## THE TASK
Your answer should show every line of the material below that includes "hlands".

## RECORDS FOR THIS TASK
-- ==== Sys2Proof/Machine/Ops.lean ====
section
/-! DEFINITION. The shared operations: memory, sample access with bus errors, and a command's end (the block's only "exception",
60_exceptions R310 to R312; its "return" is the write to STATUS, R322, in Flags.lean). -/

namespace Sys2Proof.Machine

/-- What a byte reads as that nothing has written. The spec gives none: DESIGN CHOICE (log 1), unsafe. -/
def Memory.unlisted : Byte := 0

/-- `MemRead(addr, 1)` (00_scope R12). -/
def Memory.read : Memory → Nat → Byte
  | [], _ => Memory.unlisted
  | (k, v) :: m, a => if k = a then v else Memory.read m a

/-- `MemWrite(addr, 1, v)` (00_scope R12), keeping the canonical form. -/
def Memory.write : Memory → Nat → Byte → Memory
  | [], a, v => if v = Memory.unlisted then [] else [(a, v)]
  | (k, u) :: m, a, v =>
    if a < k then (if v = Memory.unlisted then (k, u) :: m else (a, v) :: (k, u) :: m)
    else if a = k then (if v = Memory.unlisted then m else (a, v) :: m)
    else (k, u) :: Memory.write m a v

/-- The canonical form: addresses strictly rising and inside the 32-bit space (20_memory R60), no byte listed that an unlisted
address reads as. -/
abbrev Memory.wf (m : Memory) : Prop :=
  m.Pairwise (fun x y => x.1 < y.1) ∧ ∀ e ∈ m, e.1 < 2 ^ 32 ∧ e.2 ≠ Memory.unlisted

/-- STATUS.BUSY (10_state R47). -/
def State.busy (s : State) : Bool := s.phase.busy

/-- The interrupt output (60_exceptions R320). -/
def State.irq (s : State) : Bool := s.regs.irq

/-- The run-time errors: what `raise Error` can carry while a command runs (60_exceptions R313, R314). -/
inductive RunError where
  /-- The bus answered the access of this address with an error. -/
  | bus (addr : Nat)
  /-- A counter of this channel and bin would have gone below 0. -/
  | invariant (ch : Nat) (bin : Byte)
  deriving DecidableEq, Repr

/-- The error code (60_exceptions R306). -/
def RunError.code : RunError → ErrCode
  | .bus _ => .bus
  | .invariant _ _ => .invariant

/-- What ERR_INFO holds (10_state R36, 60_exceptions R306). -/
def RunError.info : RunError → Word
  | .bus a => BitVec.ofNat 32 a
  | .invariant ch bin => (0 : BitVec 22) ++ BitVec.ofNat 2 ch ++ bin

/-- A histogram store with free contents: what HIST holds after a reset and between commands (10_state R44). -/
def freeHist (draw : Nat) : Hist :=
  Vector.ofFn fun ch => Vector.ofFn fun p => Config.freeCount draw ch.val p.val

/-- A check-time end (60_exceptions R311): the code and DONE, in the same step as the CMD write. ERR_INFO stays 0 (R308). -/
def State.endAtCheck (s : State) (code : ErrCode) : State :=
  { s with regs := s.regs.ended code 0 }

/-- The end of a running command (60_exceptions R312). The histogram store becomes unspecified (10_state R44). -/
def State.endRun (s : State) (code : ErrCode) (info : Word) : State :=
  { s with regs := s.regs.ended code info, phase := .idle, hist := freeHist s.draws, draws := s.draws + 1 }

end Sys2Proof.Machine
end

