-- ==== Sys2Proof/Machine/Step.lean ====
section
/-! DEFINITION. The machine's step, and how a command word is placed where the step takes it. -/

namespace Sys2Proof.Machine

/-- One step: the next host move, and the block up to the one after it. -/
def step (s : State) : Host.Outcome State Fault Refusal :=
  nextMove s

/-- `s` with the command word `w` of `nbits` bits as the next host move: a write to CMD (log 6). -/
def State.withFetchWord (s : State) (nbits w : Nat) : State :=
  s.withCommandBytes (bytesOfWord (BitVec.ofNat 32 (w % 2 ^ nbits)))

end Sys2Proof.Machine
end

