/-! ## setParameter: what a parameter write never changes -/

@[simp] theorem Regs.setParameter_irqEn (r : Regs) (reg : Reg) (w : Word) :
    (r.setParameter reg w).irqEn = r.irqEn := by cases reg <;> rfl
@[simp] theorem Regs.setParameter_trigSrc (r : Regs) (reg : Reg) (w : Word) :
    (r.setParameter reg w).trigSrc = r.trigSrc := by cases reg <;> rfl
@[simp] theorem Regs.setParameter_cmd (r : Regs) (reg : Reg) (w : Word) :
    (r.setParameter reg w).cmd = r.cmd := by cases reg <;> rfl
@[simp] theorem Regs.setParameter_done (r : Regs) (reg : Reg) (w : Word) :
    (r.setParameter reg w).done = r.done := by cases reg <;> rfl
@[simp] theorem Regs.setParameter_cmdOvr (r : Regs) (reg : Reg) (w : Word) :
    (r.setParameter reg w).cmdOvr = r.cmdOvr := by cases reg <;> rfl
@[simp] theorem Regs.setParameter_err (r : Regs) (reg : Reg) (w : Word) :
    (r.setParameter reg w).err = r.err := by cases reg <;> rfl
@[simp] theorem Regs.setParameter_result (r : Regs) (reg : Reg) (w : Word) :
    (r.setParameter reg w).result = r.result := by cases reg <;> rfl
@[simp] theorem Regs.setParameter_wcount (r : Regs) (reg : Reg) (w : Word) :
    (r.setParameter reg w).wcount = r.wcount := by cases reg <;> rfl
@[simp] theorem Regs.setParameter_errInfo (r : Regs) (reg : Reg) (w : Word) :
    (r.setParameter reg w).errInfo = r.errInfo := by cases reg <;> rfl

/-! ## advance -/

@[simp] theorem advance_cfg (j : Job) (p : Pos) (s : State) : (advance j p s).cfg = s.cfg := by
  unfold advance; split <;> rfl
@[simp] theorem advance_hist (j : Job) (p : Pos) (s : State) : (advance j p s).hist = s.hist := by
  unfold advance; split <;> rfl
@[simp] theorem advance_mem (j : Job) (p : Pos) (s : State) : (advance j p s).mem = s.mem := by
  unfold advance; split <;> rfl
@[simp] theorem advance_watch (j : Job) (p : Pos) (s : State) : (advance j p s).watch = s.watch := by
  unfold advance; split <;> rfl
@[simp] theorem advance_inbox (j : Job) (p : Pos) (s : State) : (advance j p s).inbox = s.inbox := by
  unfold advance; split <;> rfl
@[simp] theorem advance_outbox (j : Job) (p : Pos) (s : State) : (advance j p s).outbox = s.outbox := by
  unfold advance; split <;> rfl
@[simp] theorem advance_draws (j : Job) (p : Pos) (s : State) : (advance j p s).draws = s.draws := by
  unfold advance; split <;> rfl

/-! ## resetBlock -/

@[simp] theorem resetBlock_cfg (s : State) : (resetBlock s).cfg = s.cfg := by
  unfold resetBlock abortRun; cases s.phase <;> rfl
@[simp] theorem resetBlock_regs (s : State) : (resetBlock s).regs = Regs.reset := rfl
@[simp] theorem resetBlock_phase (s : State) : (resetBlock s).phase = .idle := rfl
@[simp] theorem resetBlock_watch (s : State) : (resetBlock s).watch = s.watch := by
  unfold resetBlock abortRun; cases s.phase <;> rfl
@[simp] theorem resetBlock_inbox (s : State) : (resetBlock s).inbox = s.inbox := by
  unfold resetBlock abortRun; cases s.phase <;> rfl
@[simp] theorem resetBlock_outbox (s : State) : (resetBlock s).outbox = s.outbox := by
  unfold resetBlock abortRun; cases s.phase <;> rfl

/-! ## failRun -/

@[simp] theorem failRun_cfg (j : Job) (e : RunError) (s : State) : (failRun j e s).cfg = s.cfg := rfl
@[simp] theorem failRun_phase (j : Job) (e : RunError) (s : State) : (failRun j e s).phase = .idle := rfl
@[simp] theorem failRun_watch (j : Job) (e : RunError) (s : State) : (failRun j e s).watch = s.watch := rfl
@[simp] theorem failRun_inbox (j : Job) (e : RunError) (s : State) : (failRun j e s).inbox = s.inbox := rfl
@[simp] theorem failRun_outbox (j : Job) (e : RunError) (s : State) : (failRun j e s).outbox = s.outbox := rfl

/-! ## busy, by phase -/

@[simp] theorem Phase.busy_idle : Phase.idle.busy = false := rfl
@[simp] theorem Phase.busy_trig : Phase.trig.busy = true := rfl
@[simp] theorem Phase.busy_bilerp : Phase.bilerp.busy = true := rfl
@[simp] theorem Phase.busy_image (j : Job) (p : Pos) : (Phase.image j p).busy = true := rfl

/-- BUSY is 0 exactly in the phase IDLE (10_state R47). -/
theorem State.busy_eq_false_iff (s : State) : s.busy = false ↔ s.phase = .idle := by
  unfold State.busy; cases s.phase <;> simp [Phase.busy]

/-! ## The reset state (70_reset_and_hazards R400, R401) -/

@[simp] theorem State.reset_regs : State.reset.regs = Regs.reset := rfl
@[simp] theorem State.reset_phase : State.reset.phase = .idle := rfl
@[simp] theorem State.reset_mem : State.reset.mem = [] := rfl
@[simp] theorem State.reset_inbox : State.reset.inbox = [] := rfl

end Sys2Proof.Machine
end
...
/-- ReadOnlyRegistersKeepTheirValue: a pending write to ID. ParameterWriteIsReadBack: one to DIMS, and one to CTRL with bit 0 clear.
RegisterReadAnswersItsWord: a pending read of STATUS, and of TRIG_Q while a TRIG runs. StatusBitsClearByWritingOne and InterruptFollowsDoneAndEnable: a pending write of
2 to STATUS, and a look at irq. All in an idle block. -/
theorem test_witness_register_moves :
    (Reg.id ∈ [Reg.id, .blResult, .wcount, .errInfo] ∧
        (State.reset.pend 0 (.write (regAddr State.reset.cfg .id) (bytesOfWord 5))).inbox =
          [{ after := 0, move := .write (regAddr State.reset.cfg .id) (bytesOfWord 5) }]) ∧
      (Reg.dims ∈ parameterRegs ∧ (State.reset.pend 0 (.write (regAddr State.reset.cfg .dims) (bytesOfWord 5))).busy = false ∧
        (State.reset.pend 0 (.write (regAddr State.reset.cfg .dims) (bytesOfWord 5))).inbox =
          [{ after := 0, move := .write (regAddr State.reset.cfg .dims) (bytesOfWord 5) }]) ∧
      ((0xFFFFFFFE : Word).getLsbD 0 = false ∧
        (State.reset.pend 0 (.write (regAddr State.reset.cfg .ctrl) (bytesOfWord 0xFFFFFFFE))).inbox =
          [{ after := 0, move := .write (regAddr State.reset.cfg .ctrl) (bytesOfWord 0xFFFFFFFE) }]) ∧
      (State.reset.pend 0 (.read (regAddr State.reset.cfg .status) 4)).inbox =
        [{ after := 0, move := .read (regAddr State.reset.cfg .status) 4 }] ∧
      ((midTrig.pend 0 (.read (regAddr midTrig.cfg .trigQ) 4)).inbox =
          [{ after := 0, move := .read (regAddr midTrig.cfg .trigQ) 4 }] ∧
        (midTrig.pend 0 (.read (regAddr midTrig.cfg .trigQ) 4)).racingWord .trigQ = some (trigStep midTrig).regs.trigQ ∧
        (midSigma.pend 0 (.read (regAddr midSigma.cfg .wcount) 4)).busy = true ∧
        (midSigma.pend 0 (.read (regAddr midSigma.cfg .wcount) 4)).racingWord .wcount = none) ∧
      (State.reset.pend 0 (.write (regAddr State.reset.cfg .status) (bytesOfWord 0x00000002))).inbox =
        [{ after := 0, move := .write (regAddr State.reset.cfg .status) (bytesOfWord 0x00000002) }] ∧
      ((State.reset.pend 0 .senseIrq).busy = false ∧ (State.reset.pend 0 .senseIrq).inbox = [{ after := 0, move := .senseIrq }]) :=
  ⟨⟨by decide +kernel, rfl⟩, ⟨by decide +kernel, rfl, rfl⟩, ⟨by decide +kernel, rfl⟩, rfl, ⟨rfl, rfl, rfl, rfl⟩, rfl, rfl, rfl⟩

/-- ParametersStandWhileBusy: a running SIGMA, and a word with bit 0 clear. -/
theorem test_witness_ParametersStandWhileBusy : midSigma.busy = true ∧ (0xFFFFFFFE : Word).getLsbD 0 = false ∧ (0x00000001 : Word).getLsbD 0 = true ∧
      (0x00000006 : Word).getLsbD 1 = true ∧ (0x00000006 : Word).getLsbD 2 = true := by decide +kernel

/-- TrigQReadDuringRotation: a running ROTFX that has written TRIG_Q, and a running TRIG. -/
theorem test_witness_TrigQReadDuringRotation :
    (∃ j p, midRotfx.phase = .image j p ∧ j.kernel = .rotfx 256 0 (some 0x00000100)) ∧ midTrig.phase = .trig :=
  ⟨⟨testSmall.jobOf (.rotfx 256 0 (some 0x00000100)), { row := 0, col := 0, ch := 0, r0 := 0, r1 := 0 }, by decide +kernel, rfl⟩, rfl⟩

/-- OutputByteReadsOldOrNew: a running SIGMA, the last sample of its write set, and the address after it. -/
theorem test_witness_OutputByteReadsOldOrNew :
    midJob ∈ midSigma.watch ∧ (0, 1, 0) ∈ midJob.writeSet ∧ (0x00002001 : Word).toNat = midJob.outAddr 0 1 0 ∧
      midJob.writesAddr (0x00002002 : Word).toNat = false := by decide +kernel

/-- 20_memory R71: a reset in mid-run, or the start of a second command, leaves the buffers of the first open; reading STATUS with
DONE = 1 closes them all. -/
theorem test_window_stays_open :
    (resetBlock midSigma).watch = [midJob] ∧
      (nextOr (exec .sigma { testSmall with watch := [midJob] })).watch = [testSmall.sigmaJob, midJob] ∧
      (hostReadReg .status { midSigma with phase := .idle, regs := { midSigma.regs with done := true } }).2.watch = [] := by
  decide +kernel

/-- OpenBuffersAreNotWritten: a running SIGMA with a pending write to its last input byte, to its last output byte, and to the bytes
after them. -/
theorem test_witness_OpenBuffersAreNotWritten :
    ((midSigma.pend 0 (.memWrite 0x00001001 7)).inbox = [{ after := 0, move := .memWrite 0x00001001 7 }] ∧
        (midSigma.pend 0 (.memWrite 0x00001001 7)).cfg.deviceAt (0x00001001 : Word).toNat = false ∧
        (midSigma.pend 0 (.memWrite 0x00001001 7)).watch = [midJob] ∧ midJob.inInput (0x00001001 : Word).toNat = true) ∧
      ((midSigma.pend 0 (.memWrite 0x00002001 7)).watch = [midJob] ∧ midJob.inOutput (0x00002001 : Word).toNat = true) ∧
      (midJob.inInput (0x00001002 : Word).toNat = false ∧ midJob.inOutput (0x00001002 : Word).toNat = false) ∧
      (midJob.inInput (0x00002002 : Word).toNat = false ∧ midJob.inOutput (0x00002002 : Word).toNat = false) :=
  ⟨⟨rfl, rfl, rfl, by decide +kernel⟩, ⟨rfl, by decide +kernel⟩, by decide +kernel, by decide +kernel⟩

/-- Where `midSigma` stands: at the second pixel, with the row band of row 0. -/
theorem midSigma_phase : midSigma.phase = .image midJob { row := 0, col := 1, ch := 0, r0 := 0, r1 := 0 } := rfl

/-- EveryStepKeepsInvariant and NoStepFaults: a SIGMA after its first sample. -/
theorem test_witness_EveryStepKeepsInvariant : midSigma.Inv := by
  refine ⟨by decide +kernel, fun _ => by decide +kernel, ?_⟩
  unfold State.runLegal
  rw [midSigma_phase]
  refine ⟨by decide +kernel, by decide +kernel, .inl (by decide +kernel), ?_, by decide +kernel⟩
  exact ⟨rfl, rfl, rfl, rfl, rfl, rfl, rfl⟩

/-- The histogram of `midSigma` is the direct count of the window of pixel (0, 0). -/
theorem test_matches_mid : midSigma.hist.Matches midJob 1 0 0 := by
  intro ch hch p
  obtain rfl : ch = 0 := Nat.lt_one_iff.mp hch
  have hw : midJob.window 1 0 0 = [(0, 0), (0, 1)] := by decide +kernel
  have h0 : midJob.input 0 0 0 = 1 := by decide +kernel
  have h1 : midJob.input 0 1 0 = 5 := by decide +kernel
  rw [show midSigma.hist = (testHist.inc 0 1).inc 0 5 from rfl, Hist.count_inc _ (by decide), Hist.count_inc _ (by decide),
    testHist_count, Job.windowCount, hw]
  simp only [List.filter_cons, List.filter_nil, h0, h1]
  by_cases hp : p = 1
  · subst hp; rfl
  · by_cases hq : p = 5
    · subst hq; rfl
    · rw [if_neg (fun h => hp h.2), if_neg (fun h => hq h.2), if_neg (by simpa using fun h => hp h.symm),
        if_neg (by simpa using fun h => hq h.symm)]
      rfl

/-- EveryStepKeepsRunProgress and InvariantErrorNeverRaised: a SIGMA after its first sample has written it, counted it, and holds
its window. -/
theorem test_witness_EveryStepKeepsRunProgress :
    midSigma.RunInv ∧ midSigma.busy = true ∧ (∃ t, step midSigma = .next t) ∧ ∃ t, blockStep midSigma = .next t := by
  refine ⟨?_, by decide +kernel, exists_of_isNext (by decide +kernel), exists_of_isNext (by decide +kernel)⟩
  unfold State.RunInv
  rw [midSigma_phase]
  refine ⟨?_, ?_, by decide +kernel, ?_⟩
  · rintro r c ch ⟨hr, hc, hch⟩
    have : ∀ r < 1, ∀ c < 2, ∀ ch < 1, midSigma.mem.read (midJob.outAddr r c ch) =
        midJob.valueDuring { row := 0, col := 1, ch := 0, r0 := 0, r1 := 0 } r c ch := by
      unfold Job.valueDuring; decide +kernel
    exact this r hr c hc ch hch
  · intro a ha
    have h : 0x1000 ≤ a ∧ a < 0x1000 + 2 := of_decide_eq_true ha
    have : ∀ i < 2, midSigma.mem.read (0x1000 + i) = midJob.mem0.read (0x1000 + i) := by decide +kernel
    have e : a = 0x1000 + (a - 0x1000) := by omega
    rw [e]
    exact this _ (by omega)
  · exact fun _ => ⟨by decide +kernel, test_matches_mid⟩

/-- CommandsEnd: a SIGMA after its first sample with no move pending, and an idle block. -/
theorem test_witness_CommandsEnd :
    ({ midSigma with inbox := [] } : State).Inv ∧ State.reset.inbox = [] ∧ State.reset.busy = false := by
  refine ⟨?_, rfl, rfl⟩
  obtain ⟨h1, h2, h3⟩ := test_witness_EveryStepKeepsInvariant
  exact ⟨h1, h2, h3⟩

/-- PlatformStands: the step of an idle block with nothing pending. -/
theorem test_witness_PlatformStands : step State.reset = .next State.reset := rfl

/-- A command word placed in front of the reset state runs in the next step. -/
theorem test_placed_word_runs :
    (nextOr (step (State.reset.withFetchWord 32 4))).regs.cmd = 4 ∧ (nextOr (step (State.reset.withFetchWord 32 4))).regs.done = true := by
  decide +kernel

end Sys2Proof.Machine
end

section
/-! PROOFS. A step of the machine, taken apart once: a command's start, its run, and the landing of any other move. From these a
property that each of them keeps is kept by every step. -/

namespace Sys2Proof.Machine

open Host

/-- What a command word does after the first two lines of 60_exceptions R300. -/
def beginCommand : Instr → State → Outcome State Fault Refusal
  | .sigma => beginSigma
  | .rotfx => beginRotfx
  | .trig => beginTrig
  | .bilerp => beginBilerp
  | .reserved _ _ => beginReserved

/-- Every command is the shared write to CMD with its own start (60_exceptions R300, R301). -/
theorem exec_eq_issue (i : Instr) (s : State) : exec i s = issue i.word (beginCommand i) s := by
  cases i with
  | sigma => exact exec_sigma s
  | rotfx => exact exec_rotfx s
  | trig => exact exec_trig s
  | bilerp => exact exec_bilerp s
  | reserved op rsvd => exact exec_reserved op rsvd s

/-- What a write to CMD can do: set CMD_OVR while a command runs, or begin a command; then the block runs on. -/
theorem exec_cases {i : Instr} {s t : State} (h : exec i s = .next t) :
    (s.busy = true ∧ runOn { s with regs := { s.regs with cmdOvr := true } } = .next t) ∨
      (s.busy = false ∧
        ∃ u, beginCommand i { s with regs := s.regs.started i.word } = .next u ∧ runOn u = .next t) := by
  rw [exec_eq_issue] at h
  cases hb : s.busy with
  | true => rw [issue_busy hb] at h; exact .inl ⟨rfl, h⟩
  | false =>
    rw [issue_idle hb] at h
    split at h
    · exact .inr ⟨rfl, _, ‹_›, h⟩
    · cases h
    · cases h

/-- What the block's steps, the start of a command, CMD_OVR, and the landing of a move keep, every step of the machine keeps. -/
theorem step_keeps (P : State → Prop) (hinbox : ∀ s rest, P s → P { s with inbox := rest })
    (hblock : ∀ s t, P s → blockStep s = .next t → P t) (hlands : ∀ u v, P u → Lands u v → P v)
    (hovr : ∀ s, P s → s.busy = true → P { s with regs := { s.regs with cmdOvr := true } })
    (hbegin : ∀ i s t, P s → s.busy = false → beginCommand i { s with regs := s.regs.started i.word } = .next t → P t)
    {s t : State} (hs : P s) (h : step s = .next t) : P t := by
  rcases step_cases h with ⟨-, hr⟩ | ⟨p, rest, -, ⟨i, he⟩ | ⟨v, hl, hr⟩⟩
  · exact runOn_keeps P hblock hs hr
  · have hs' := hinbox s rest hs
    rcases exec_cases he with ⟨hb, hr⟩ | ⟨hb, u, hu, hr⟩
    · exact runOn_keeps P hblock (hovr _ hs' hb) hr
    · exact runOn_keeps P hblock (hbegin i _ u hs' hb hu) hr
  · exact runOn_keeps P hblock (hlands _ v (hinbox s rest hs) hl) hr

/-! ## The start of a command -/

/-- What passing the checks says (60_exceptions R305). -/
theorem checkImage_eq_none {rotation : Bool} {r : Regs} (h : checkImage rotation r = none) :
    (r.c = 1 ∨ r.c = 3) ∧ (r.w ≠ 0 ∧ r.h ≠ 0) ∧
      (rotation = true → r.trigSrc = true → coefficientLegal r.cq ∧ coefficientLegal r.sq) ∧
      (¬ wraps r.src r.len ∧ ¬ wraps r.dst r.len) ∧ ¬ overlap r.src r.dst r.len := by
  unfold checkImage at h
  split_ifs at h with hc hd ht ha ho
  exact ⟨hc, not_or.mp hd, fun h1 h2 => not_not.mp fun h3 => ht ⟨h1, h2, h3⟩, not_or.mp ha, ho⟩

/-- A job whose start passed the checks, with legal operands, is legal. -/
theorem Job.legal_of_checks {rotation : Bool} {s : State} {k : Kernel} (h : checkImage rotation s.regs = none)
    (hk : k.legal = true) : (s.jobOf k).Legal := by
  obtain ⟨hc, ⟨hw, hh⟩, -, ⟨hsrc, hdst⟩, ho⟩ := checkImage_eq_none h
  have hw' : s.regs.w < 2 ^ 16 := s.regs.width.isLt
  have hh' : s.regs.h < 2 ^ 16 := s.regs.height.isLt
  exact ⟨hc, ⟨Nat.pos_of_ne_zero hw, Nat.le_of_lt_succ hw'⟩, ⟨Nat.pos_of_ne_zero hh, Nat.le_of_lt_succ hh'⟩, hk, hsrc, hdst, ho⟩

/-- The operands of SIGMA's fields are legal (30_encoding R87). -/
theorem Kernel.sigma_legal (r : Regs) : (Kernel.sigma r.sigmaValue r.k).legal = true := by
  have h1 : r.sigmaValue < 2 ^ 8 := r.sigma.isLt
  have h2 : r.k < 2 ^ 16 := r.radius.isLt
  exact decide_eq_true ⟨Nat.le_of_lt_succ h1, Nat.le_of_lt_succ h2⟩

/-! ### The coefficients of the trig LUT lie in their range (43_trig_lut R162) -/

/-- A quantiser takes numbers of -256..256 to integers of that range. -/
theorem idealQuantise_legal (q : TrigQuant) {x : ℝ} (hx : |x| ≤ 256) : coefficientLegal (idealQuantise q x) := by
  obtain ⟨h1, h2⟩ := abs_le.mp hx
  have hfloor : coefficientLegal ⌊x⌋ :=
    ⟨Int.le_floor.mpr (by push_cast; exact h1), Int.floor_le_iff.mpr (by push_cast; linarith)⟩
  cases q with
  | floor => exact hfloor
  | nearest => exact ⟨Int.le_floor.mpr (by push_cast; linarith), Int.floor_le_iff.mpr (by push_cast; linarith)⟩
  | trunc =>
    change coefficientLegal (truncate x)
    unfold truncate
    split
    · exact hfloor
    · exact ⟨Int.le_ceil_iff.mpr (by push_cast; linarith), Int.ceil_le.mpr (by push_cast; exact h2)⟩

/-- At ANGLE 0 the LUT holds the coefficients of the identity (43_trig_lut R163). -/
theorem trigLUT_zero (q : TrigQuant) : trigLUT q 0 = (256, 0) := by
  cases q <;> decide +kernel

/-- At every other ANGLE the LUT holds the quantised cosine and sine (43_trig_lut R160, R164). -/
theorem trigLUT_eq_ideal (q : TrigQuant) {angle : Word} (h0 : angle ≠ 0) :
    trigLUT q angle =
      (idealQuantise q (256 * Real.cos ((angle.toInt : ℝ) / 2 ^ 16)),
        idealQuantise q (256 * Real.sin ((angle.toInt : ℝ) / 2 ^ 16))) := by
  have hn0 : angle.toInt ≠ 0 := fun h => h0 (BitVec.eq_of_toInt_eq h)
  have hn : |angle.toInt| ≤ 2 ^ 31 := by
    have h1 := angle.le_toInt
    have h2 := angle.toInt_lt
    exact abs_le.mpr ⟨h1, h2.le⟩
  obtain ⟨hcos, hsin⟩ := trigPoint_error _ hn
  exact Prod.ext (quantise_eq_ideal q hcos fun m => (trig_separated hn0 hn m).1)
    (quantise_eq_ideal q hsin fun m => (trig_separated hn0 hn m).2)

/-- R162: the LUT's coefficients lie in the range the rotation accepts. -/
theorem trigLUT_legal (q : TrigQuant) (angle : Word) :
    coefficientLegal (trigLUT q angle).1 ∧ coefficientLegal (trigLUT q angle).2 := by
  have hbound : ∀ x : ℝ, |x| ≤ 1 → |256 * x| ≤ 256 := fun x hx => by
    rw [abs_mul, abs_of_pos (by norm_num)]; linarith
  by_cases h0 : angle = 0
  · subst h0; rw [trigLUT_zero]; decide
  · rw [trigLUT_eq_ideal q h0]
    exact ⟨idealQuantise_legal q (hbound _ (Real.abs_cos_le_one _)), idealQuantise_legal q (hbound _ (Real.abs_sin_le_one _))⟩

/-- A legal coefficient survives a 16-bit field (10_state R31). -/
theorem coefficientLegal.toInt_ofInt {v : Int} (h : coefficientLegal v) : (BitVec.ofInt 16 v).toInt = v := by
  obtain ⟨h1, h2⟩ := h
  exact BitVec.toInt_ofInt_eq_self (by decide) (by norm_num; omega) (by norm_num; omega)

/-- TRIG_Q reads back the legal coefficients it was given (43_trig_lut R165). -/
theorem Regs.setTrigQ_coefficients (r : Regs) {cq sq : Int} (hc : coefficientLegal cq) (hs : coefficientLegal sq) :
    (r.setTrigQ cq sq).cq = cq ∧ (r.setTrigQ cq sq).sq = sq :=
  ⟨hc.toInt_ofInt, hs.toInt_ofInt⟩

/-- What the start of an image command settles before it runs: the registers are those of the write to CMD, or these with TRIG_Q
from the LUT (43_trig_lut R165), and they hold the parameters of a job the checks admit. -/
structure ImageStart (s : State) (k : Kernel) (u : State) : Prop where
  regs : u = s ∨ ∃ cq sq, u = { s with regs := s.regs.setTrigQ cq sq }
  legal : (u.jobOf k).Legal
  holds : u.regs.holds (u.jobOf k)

## THE ANSWER
    (hblock : ∀ s t, P s → blockStep s = .next t → P t) (hlands : ∀ u v, P u → Lands u v → P v)
  · exact runOn_keeps P hblock (hlands _ v (hinbox s rest hs) hl) hr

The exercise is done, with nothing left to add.